*** Opening of Given data ***
-- ==== Sys2Proof/Machine/Csr.lean ====
section
/-!
DEFINITION. Sys2Proof/Machine/Csr.lean: control and status registers: access checks (R73, R75), the value each reads as,
and the effect of a write (R57, R59, R60, R102, R144, R145, R164, R287, R297, R300).
-/
namespace Sys2Proof.Machine

/-- Does the CSR exist (Table 5.2)? -/
def csrExists (n : Nat) : Bool :=
  n ≤ 0x007 || (0x010 ≤ n && n ≤ 0x014) || (0x020 ≤ n && n ≤ 0x035) || (0x040 ≤ n && n ≤ 0x042)
    || (0x080 ≤ n && n ≤ 0x0AF) || (0x100 ≤ n && n ≤ 0x108) || (0x120 ≤ n && n ≤ 0x135) || (0x200 ≤ n && n ≤ 0x20F)
    || (0x300 ≤ n && n ≤ 0x302)

/-- CSRs that no mode may write (Table 5.2). -/
def csrReadOnly (n : Nat) : Bool := [0x003, 0x010, 0x011, 0x013, 0x014, 0x035, 0x301].contains n

/-- CSRs that user mode may not access (Table 5.2). -/
def csrSupervisor (n : Nat) : Bool := (0x100 ≤ n && n ≤ 0x135) || (0x200 ≤ n && n ≤ 0x20F)

/-- CSRs that user mode may write (Table 5.2). -/
def csrUserWrite (n : Nat) : Bool := [0x002, 0x007, 0x034].contains n

/-- The CSRs on which a CSRRWI that changes nothing counts as a read (R59). -/
def csrQuiet (n : Nat) : Bool := [0x000, 0x001, 0x003, 0x004, 0x301].contains n

/-! ### Values -/

/-- SSBUSE of a set of loop CSRs with a number of entries in use (Table 8.2). -/
def ssbuseOf (l : Loops) (entries : Nat) : Word :=
  BitVec.ofNat 64 (2 ^ 17 * l.opn.toNat + 2 ^ 16 * l.sealed.toNat + 2 ^ 12 * l.rewinds.toNat + 2 ^ 11 * l.replay.toNat + entries)

/-- LSP of a set of loop CSRs. -/
def lspOf (l : Loops) : Word :=
  BitVec.ofNat 64 (packFrom 8 (fun n => (l.level n).sp.toNat) 0 4)

/-- The loop CSR at offset `o` from 0x020 or 0x120 (Tables 8.2, 8.3). -/
def loopCsr (l : Loops) (entries : Nat) (o : Nat) : Word :=
  if o = 0 then l.lact.zeroExtend 64
  else if o = 1 then BitVec.ofNat 64 (2 * l.rrb.toNat)
  else if o = 2 then l.cdepth.zeroExtend 64
  else if o = 3 then lspOf l
  else if o < 8 then (l.level (o - 4)).lbeg
  else if o < 12 then (l.level (o - 8)).lend
  else if o < 16 then (l.level (o - 12)).lcnt
  else if o < 20 then (l.level (o - 16)).lflg.zeroExtend 64
  else if o = 20 then l.stripck.zeroExtend 64
  else ssbuseOf l entries

/-- STATUS (Table 19.2). -/
def TrapRegs.status (t : TrapRegs) : Word :=
  BitVec.ofNat 64 (128 * t.dbga.toNat + 64 * t.psup.toNat + 32 * t.pte.toNat + 16 * t.sup.toNat + 4 * t.skip.toNat + t.te.toNat)

/-- The code of a pane type (Table 19.3). -/
def PaneType.code : PaneType → Nat
  | .none => 0
  | .fp64 => 1
  | .fp32 => 2
  | .int32 => 3
  | .int64 => 4

/-- The pane `n` of a core. -/
def Core.pane (k : Core) (n : Nat) : Pane := k.panes.getD n freePane

/-- ESHADOW.DATA under a selector (Table 19.3). -/
def State.shadowData (s : State) : Nat :=
  let sel := s.h.trap.sel.toNat
  let mine := fun n => (s.core.pane n).owner == some s.h.id
  if sel = 0 then s.h.trap.live.toNat + 2 * s.h.trap.overrun.toNat
  else if sel = 1 then packFrom 1 (fun n => (mine n).toNat) 0 48
  else if sel ≤ 5 then
    packFrom 4 (fun i =>
      let n := 12 * (sel - 2) + i
      if mine n then (s.core.pane n).ty.code + 8 * (s.core.pane n).failed.toNat else 0) 0 12
  else if sel = 6 then
    packFrom 1 (fun i => (s.h.streams.getD i none).isSome.toNat) 0 16
      + 2 ^ 16 * packFrom 1 (fun i => match s.h.streams.getD i none with | some q => (q.status != 0).toNat | none => 0) 0 16
  else if sel ≤ 10 then (s.h.hf.getD (sel - 7) 0).toNat % 2 ^ 20
  else 0

/-- The value a CSR reads as. -/
def State.readCsr (s : State) (n : Nat) : Word :=
  let h := s.h
  if n = 0x000 then h.vl.zeroExtend 64
  else if n = 0x001 then h.vt.zeroExtend 64
  else if n = 0x002 then h.vmt.zeroExtend 64
  else if n = 0x003 then h.vlcap.zeroExtend 64
  else if n = 0x004 then h.grant.zeroExtend 64
  else if n = 0x005 then h.xexit
  else if n = 0x006 then h.xstrip
  else if n = 0x007 then h.fflags.zeroExtend 64
  else if n = 0x010 then BitVec.ofNat 64 (h.id % 2 ^ 14)
  else if n = 0x011 then h.groupid.zeroExtend 64
  else if n = 0x012 then h.ctxid.zeroExtend 64
  else if n = 0x013 then BitVec.ofNat 64 s.dev.cycle
  else if n = 0x014 then BitVec.ofNat 64 s.dev.time
  else if 0x020 ≤ n ∧ n ≤ 0x035 then loopCsr h.loops h.ssbEntries (n - 0x020)
  else if n = 0x040 then h.vdirty.zeroExtend 64
  else if n = 0x041 then h.kdirty.zeroExtend 64
  else if n = 0x042 then h.vstate.zeroExtend 64
  else if 0x080 ≤ n ∧ n ≤ 0x0AF then BitVec.ofNat 64 (h.v.getD (n - 0x080) { bits := 0, tag := 0 }).tag
  else if n = 0x100 then h.trap.status
  else if n = 0x101 then h.trap.tvec
  else if n = 0x102 then h.trap.epc
  else if n = 0x103 then h.trap.ecause.zeroExtend 64
  else if n = 0x104 then h.trap.eval
  else if n = 0x105 then h.trap.eelem.zeroExtend 64
  else if n = 0x106 then h.trap.elane.zeroExtend 64
  else if n = 0x107 then h.trap.escratch
  else if n = 0x108 then BitVec.ofNat 64 (2 ^ 56 * h.trap.sel.toNat + s.shadowData)
  else if 0x120 ≤ n ∧ n ≤ 0x135 then loopCsr h.shadow 0 (n - 0x120)
  else if 0x200 ≤ n ∧ n ≤ 0x207 then h.dba.getD (n - 0x200) 0
  else if 0x208 ≤ n ∧ n ≤ 0x20F then (h.dbctl.getD (n - 0x208) 0).zeroExtend 64
  else if n = 0x300 then boolWord h.pmode
  else if n = 0x301 then s.core.lanedis.zeroExtend 64
  else if n = 0x302 then h.retry.zeroExtend 64
  else 0

/-! ### Writes of one register each -/

/-- The answer of a CSR write: the state after it, or the cause that refuses it. -/
abbrev CsrResult := Except Cause State

/-- Keep a value of `w` bits or refuse it: bits above are fields shown as zero (R75 step 4). -/
def fits (w : Nat) (v : Word) (k : CsrResult) : CsrResult := if v.toNat < 2 ^ w then k else .error .ill

/-- VT_WRITE (R60). -/
def State.writeVt (s : State) (v : Word) : CsrResult :=
  if !vtConsistent v then .error .ill
  else
    let s1 := s.regrant.setVt (v.truncate 11)
    .ok (s1.mapH (fun h => { h with vl := BitVec.ofNat 13 (min h.vl.toNat h.vlcap.toNat) }))

/-- VL_WRITE (R60). -/
def State.writeVl (s : State) (v : Word) : CsrResult :=
  .ok (s.mapH (fun h => { h with vl := BitVec.ofNat 13 (min v.toNat h.vlcap.toNat) }))

/-- GRANT_WRITE_ZERO (R60); a value other than 0 is refused (R59). -/
def State.writeGrant (s : State) (v : Word) : CsrResult := if v = 0 then .ok s.dropGrant else .error .ill

/-- VMT_WRITE (R57). -/
def State.writeVmt (s : State) (v : Word) : CsrResult :=
  fits 12 v (if (bitAt v.toNat 2 && v.toNat % 4 == 0) || (!bitAt v.toNat 2 && field v 3 9 != 0) then .error .ill
    else .ok (s.mapH (fun h => { h with vmt := v.truncate 12 })))

/-- Set every tag to 0 and clear the masks and the dirty bits (R102). -/
def Hart.initVector (h : Hart) : Hart :=
  { h with v := h.v.map (fun _ => { bits := 0, tag := 0 }), k := h.k.map (fun _ => 0), vdirty := 0, kdirty := 0 }

/-- VSTATE_WRITE (R102). -/
def State.writeVstate (s : State) (v : Word) : CsrResult :=
  fits 2 v (.ok (s.mapH (fun h =>
    let h := if v = 1 then h.initVector else if v = 2 then { h with vdirty := 0, kdirty := 0 } else h
    { h with vstate := v.truncate 2 })))

/-- A register with a new length tag: nothing above the old tag shows (R102). -/
def VReg.retag (r : VReg) (t : Nat) : VReg :=
  { bits := r.bits &&& BitVec.ofNat 8192 (2 ^ min r.tag t - 1), tag := t }

/-- VTAG_WRITE (R102). -/
def State.writeVtag (s : State) (n : Nat) (v : Word) : CsrResult :=
  if v.toNat ≤ 8192 then .ok (s.mapH (fun h => { h with v := modAt (·.retag v.toNat) n h.v })) else .error .ill

/-- The rules of R148 on a set of loop CSRs (R145): at most one rotating and one strip level, and no level ending past a
level around it at its depth. -/
def Loops.nested (l : Loops) : Bool :=
  let a := l.active
  (a.filter (fun p => p.2.rot)).length ≤ 1 && (a.filter (fun p => p.2.strip)).length ≤ 1
    && a.all (fun p => a.all (fun q => !(p.1 < q.1 && p.2.ldep == q.2.ldep) || q.2.lend.toNat ≤ p.2.lend.toNat))

/-- Is LACT one of the five values of R143? -/
def lactOk (v : Nat) : Bool := [0, 1, 3, 7, 15].contains v

/-- The levels that become inactive lose their fields (R144). -/
def Loops.withLact (l : Loops) (v : BitVec 4) : Loops :=
  { l with lact := v, levels := (upTo 4).map (fun n => if l.lact.getLsbD n && !v.getLsbD n then freeLevel else l.level n) }

/-- Is level `n` active? -/
def Loops.isActive (l : Loops) (n : Nat) : Bool := l.lact.getLsbD n

/-- Accept new loop CSRs unless a level concerned is active and the rules of R148 break (R145). -/
def nestCheck (concerned : Bool) (l : Loops) : Except Cause Loops :=
  if concerned ∧ ¬ l.nested then .error .lnest else .ok l

/-- Replace a field of level `n`. -/
def Loops.putLevel (l : Loops) (n : Nat) (v : Level) : Except Cause Loops := nestCheck (l.isActive n) (l.setLevel n v)
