/-- What an issue finds for the words of a convoy: the tiles it uses, the length of a trimmed load, what stops a slot, the addresses it
translates, whether a word so far holds the retirement, and whether one reads a table, whose result is not known yet. -/
structure Gate where
  tiles   : List TileUse := []
  trim    : Option Nat := none
  refused : Option (Nat × Stop) := none
  vas     : List Word := []
  held    : Bool := false
  late    : Bool := false

/-- The interlocks of a memory instruction in TILE space at core `core` (R209, R212, R219, R269). One whose checks fail issues and is refused; an
abort completion is no such check, and is met once the convoy has issued. -/
def Ctx.gateTile (c : Ctx) (f : MemForm) (core : Nat) (as : List Word) : Option Gate :=
  let ts := tilesNamed as
  let uses := ts.filterMap (c.s.tileUse core)
  match c.placesBy f.addr f.v (c.checkAccess f.addr (if f.write then .store else .load) f.v) with
  | .error x => some { tiles := uses, refused := some (c.pos, x) }
  | .ok ps =>
    match ts.filter (fun t => (c.s.tileOf core t).state == .filling || (c.s.tileOf core t).state == .draining), ts with
    | [], _ =>
      if ps.any (fun p => c.s.streamHolds f.write core (p.2.key - localKey core 0) (c.itemBytes f.addr)) then none
      else some { tiles := uses }
    | [t], [_] =>
      let e := c.s.tileOf core t
      (match c.s.boundStream e with
      | some q =>
        if f.plain ∧ f.v.km = 15 ∧ e.state = .filling ∧ e.bound then
          let n := trimLength q ((as.headD 0).toNat % 2 ^ 32) c.sew
          if n = 0 then none else some { tiles := uses, trim := some n }
        else none
      | none => none)
    | _, _ => none

/-- The interlocks on a vector memory instruction before it issues: `none` while it has to wait (R212, R219, R222, R269). A read in VSP space waits for
no stream that fills a tile there: it may return the bytes' old contents (R211, R220). -/
def Ctx.gate (c : Ctx) (f : MemForm) : Option Gate :=
  if c.vl = 0 then some {}
  else
    let as := (c.items f.addr f.v).map (c.address f.addr f.v)
    let n := c.itemBytes f.addr
    if c.s.h.space = 0 then
      (if as.any (fun a => c.s.h.interlocked f.write a.toNat n) then none else some { vas := as })
    else match c.s.vectorCore with
      | .error _ => some {}
      | .ok core =>
        if c.s.h.space = 2 then c.gateTile f core as
        else if c.s.h.space == 1 && f.write && as.any (fun a => c.s.streamHolds true core a.toNat n) then none
        else some {}

end Sys2Proof.Machine
end

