/-- Does what a word checks as its convoy issues come from a register or mask that an earlier word may still have to give: the indexes or
the mask of a memory instruction, the codes of a probe, insert or delete? -/
def asksRegisters (i : Instr) : Bool :=
  match memForm i with
  | some f => f.addr == .indexed || f.v.km != 15
  | none => match i with
    | .hprobe _ => true
    | .hins _ => true
    | .hdel _ => true
    | _ => false

/-- Does a word give registers that it reads from a table as the convoy runs (R260)? -/
def givesFromTable : Instr → Bool
  | .hprobe _ => true
  | .hins _ => true
  | .hdel _ => true
  | .hstat _ => true
  | _ => false

/-- What the issue finds for one word, after `g` for those before it; none while it has to wait (R209, R212, R219, R222, R254, R261): also
for a word before it that holds the retirement, whose result it checks. What a table gives is known only once the table is read: a word that
checks it is checked then (R212, R260). -/
def Ctx.gateOf (c : Ctx) (i : Instr) (g : Gate) : Option Gate :=
  if hashBusy i c.s || (g.held && c.vl != 0 && asksRegisters i) then none
  else match memForm i with
    | some f => if g.late && asksRegisters i then some {} else if c.memoryWaits f then none else c.gate f
    | none =>
      if c.hashWaits i then none
      else some { vas := c.hashAddresses i, refused := (c.hashCheck i).map (fun x => (c.pos, x)), held := holdsRetirement i c.s,
                  late := givesFromTable i }

/-- What the issue finds for the words of a convoy, each seeing what the words before it give (R26). The first word that is refused is the
last, and its refusal stands (log 58); but one of a table, and one that follows a word that holds the retirement or reads a table, meet
theirs at the retirement. -/
def Ctx.gates : List Instr → Ctx → Gate → Option Gate
  | [], _, g => some g
  | i :: is, c, g =>
    match c.gateOf i g with
    | none => none
    | some g1 =>
      let g2 := g.and g1
      if g2.refused.isSome then some g2
      else match opOf i with
        | none => Ctx.gates is { c with pos := c.pos + 1 } g2
        | some (op, v) => match op.run v { c with cv := { c.cv with trim := g2.trim } } with
          | .error x => if g2.held || g2.late || readsTable i then Ctx.gates is { c with pos := c.pos + 1 } g2
            else some { g2 with refused := some (c.pos, x) }
          | .ok c2 => Ctx.gates is { c2 with pos := c2.pos + 1 } g2

/-- The panes that a convoy's PCLAIM takes, and its answer (R187). -/
def State.claims (s : State) : List Instr → List Nat × Word
  | [] => ([], 0)
  | .pclaim v :: _ => s.claim v
  | _ :: is => s.claims is

/-- Is the convoy of the hart in hand ready (R68)? The convoy as its issue leaves it, and the addresses that it translates. -/
def State.ready (s : State) (cv : Convoy) : Option (Convoy × List Word) :=
  let others := (upTo 4).filter (fun i => 4 * s.core.id + i != s.h.id)
  let busy := others.flatMap (fun i => s.unitsBusy (4 * s.core.id + i))
  let bytes := (cv.words.map (fun i => operandBytes i s)).sum
  let entries := (cv.words.map (fun i => operandEntries i s)).sum
  let cv1 := { cv with grant := s.h.grant }
  if !s.grantHeld then none
  else if (coreWide cv.words).any busy.contains then none
  else if 131072 < s.bufferUsed + bytes ∨ 16 < s.h.mq.length + entries then none
  else match Ctx.gates cv.words (Ctx.start s cv1) {} with
    | none => none
    | some g =>
      let p := s.claims cv.words
      some ({ cv1 with issued := true, clusters := s.h.usedClusters, tiles := g.tiles, trim := g.trim, refused := g.refused,
                       claimed := p.1, answer := p.2, bytes := bytes, entries := entries }, g.vas)
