-- ==== Sys2Proof/Certificates/Slice0/Obligations.lean ====
section
/-!
DEFINITION. Sys2Proof/Certificates/Slice0/Obligations.lean: what is claimed of the machine, rule by rule. Every helper that a
statement uses stands in Sys2Proof/Safety.lean or in the model itself.
-/

open Sys2Proof Sys2Proof.Machine

/-! ### Steps and decoding -/

/-- A step runs what stands at the PC (R14, R15, R30): when nothing else is due, the bytes at the PC decode to `i`, and the hart may
fetch them, the step is `exec i` at the state one tick later, with the skip of R289 in force for this word alone and the fetch's translation
in the TLBs. What the step adds around `exec`, the tick of the counters, is the model's (log 1, log 7). A move of the agenda that names
an event runs that event. When a hart's pipeline goes ahead of its unfinished work by a word that neither reads nor writes
memory, sets VL nor is pushed, `exec` gives what the pipeline sees after it (R93; log 10). An execute breakpoint that matches the PC refuses
what stands there with DBG, the lowest matching one in BP and the PC in EVAL, before it is fetched (R301).
Where the rules leave a point open, it follows the model's reading in log 10 and log 11. -/
def Obligations.StepRunsDecodedInstruction : Prop :=
  (∀ (s : State) (w : Word32) (bs rest : List Byte) (i : Instr),
    let t := s.tick.mapH (fun h => { h with skipping := h.skipNow, skipNow := false })
    s.agenda = [] → t.dev.steps % 64 ≠ 0 → t.h.runnable = true → t.h.taking = none →
    ¬ (t.h.trap.te = true ∧ (t.h.preempt = true ∨ t.h.timer = true)) →
    t.h.convoys = [] → t.h.squeue = [] → t.h.ahead = [] → t.h.wait = .none → t.h.pc ≠ exitPc → t.h.pc.toNat % 4 = 0 →
    t.h.bpFind [0] t.h.pc = none →
    t.fetchWord t.h.pc = .ok w → (isHeader w = true → t.h.pc.toNat % 8 = 4) →
    t.fetchWords (t.h.pc + 4) (vectorWords w) = .ok bs → decode (bytesOf 4 w.toNat ++ bs) = some (i, rest) →
    step s = exec i (t.enteredFetch i)) ∧
  (∀ (s : State) (b : Nat),
    let t := s.tick.mapH (fun h => { h with skipping := h.skipNow, skipNow := false })
    s.agenda = [] → t.dev.steps % 64 ≠ 0 → t.h.runnable = true → t.h.taking = none →
    ¬ (t.h.trap.te = true ∧ (t.h.preempt = true ∨ t.h.timer = true)) →
    t.h.convoys = [] → t.h.squeue = [] → t.h.ahead = [] → t.h.wait = .none → t.h.pc ≠ exitPc →
    b < 8 → t.h.bpMatches [0] t.h.pc b = true → (∀ c, c < b → t.h.bpMatches [0] t.h.pc c = false) →
    step s = .next ((if t.h.bpSnaps [0] t.h.pc 1 then t.triggerSnapshot else t).raise
      { cause := .dbg, bp := b, epc := t.h.pc, eval := t.h.pc, eelem := 0, elane := 0 })) ∧
  (∀ (s : State) (i : Instr) (l : List Move), s.agenda = .event i :: l → spontaneous i = true →
    step s = exec i { s with agenda := l }.tick) ∧
  (∀ (s t u v : State) (i : Instr) (id : Nat) (l : List Move), s.agenda = .ahead id :: l → id < 12288 →
    u = ({ s with agenda := l }.tick).focus id → u.nextAhead = some (t, i) →
    headForm t.h i = none → startOf i = none → (∀ h ws, i ≠ .convoy h ws) → scalarAccess t i = none →
    exec i t = .next v → t.trappedIn v = false → step s = .next (u.wentAhead t.h.pc i .plain u.h.heldStores v))

/-- Words written out from the encoding tables decode to what they stand for (Tables 5.6, 8.5, 4.8 and the sample words of the
chapters): one of every scalar format, and vector words under their units. -/
def Obligations.SampleWordsDecode : Prop :=
  decodeWord 0x042CE000 = .add 8 11 7 ∧ decodeWord 0x14198002 = .slli 8 6 2 ∧ decodeWord 0x23958010 = .ldd 7 5 16 ∧
  decodeWord 0x34897FFC = .stw 9 2 0x7FFC ∧ decodeWord 0x4500FFF8 = .bne 10 0 0x7FF8 ∧ decodeWord 0x50800040 = .jal 1 64 ∧
  decodeWord 0x60040000 = .jalr 0 1 0 ∧ decodeWord 0x72C00000 = .lui 5 0x400000 ∧
  decodeWord 0x9031A150 = .amoswap 0 12 13 .d .rel .dev ∧ decodeWord 0xA1380018 = .csrrs 7 0 6 ∧
  decodeWord 0xA6000400 = .fence .sv .dev ∧ decodeWord 0xB1AA0009 = .loop 13 2 true 9 ∧
  decodeWord 0xB541000E = .loops 10 0 false true 14 ∧ decodeWord 0xB8040000 = .lexit 1 ∧ decodeWord 0xB8900000 = .lpop 1 ∧
  decodeWord 0xC010EB00 = .qld { qn := 2, tn := 7, xa := 11, xb := 0, mode := 0 } ∧
  decodeWord 0xCC440A30 = .vsetvli 6 10 4 2 0 0 ∧ decodeWord 0xD87317A0 = .fshr 7 6 5 58 ∧
  decodeWord 0xE0000000 = .nonInstructionEncoding 0xE0000000 ∧
  vecInstr 0 0x4040C2F800000000 = some (.vfadd { vd := 8, vs1 := 6, vs2 := 5, km := 15, kinv := false, form := 0, xs := 0, ext := 0 }) ∧
  vecInstr 2 0x0020007A2C000000 = some (.vld { vd := 4, vs1 := 0, vs2 := 0, km := 15, kinv := false, form := 4, xs := 11, ext := 0 })

/-- Decoding and encoding agree on everything that a program is made of (R18, R30, R34 to R36, R20): a well-formed scalar word,
convoy or non-instruction word decodes from its bytes, whatever follows them, with every operand. -/
def Obligations.WordsRoundTrip : Prop :=
  ∀ (i : Instr) (bs rest : List Byte), i.wf = true → encode i = some bs → decode (bs ++ rest) = some (i, rest)

/-- Decoding and encoding agree on every vector word under its unit (R21 to R25, R37): a well-formed vector instruction decodes
from its word with every field, and is refused neither with ENC nor with ILL.
Where the rules leave a point open, it follows the model's reading in log 29. -/
def Obligations.VectorWordsRoundTrip : Prop :=
  ∀ (i : Instr) (unit : Nat) (w : Word), i.wf = true → encodeVec i = some (unit, w) →
    encFault unit w = false ∧ vecInstr unit w = some i

/-! ### X registers and scalar arithmetic -/

/-- R71: 32 registers of 64 bits; X0 reads as zero and a write to it is discarded; every other register holds the last value
written. The count of 32 is a premise of the last clause; reset has it, and every step keeps it (StepKeepsShape). -/
def Obligations.XRegisters : Prop :=
  ∀ (h : Hart) (v : Word), h.rx 0 = 0 ∧ h.wx 0 v = h ∧
    ∀ r : XReg, r ≠ 0 → h.x.length = 32 → (h.wx r v).rx r = v ∧ ∀ q : XReg, q ≠ r → (h.wx r v).rx q = h.rx q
*** Close of Given data ***
What to produce: Your answer consists solely of the lines from the top of the records above through the line that contains "else if o < 20", each echoed exactly.

Answer to this exercise:
-- ==== Sys2Proof/Machine/Csr.lean ====
section
/-!
DEFINITION. Sys2Proof/Machine/Csr.lean: control and status registers: access checks (R73, R75), the value each reads as,
and the effect of a write (R57, R59, R60, R102, R144, R145, R164, R287, R297, R300).
-/
namespace Sys2Proof.Machine

/-- Does the CSR exist (Table 5.2)? -/
def csrExists (n : Nat) : Bool :=
  n ≤ 0x007 || (0x010 ≤ n && n ≤ 0x014) || (0x020 ≤ n && n ≤ 0x035) || (0x040 ≤ n && n ≤ 0x042)
    || (0x080 ≤ n && n ≤ 0x0AF) || (0x100 ≤ n && n ≤ 0x108) || (0x120 ≤ n && n ≤ 0x135) || (0x200 ≤ n && n ≤ 0x20F)
    || (0x300 ≤ n && n ≤ 0x302)

/-- CSRs that no mode may write (Table 5.2). -/
def csrReadOnly (n : Nat) : Bool := [0x003, 0x010, 0x011, 0x013, 0x014, 0x035, 0x301].contains n

/-- CSRs that user mode may not access (Table 5.2). -/
def csrSupervisor (n : Nat) : Bool := (0x100 ≤ n && n ≤ 0x135) || (0x200 ≤ n && n ≤ 0x20F)

/-- CSRs that user mode may write (Table 5.2). -/
def csrUserWrite (n : Nat) : Bool := [0x002, 0x007, 0x034].contains n

/-- The CSRs on which a CSRRWI that changes nothing counts as a read (R59). -/
def csrQuiet (n : Nat) : Bool := [0x000, 0x001, 0x003, 0x004, 0x301].contains n

/-! ### Values -/

/-- SSBUSE of a set of loop CSRs with a number of entries in use (Table 8.2). -/
def ssbuseOf (l : Loops) (entries : Nat) : Word :=
  BitVec.ofNat 64 (2 ^ 17 * l.opn.toNat + 2 ^ 16 * l.sealed.toNat + 2 ^ 12 * l.rewinds.toNat + 2 ^ 11 * l.replay.toNat + entries)

/-- LSP of a set of loop CSRs. -/
def lspOf (l : Loops) : Word :=
  BitVec.ofNat 64 (packFrom 8 (fun n => (l.level n).sp.toNat) 0 4)

/-- The loop CSR at offset `o` from 0x020 or 0x120 (Tables 8.2, 8.3). -/
def loopCsr (l : Loops) (entries : Nat) (o : Nat) : Word :=
  if o = 0 then l.lact.zeroExtend 64
  else if o = 1 then BitVec.ofNat 64 (2 * l.rrb.toNat)
  else if o = 2 then l.cdepth.zeroExtend 64
  else if o = 3 then lspOf l
  else if o < 8 then (l.level (o - 4)).lbeg
  else if o < 12 then (l.level (o - 8)).lend
  else if o < 16 then (l.level (o - 12)).lcnt
  else if o < 20 then (l.level (o - 16)).lflg.zeroExtend 64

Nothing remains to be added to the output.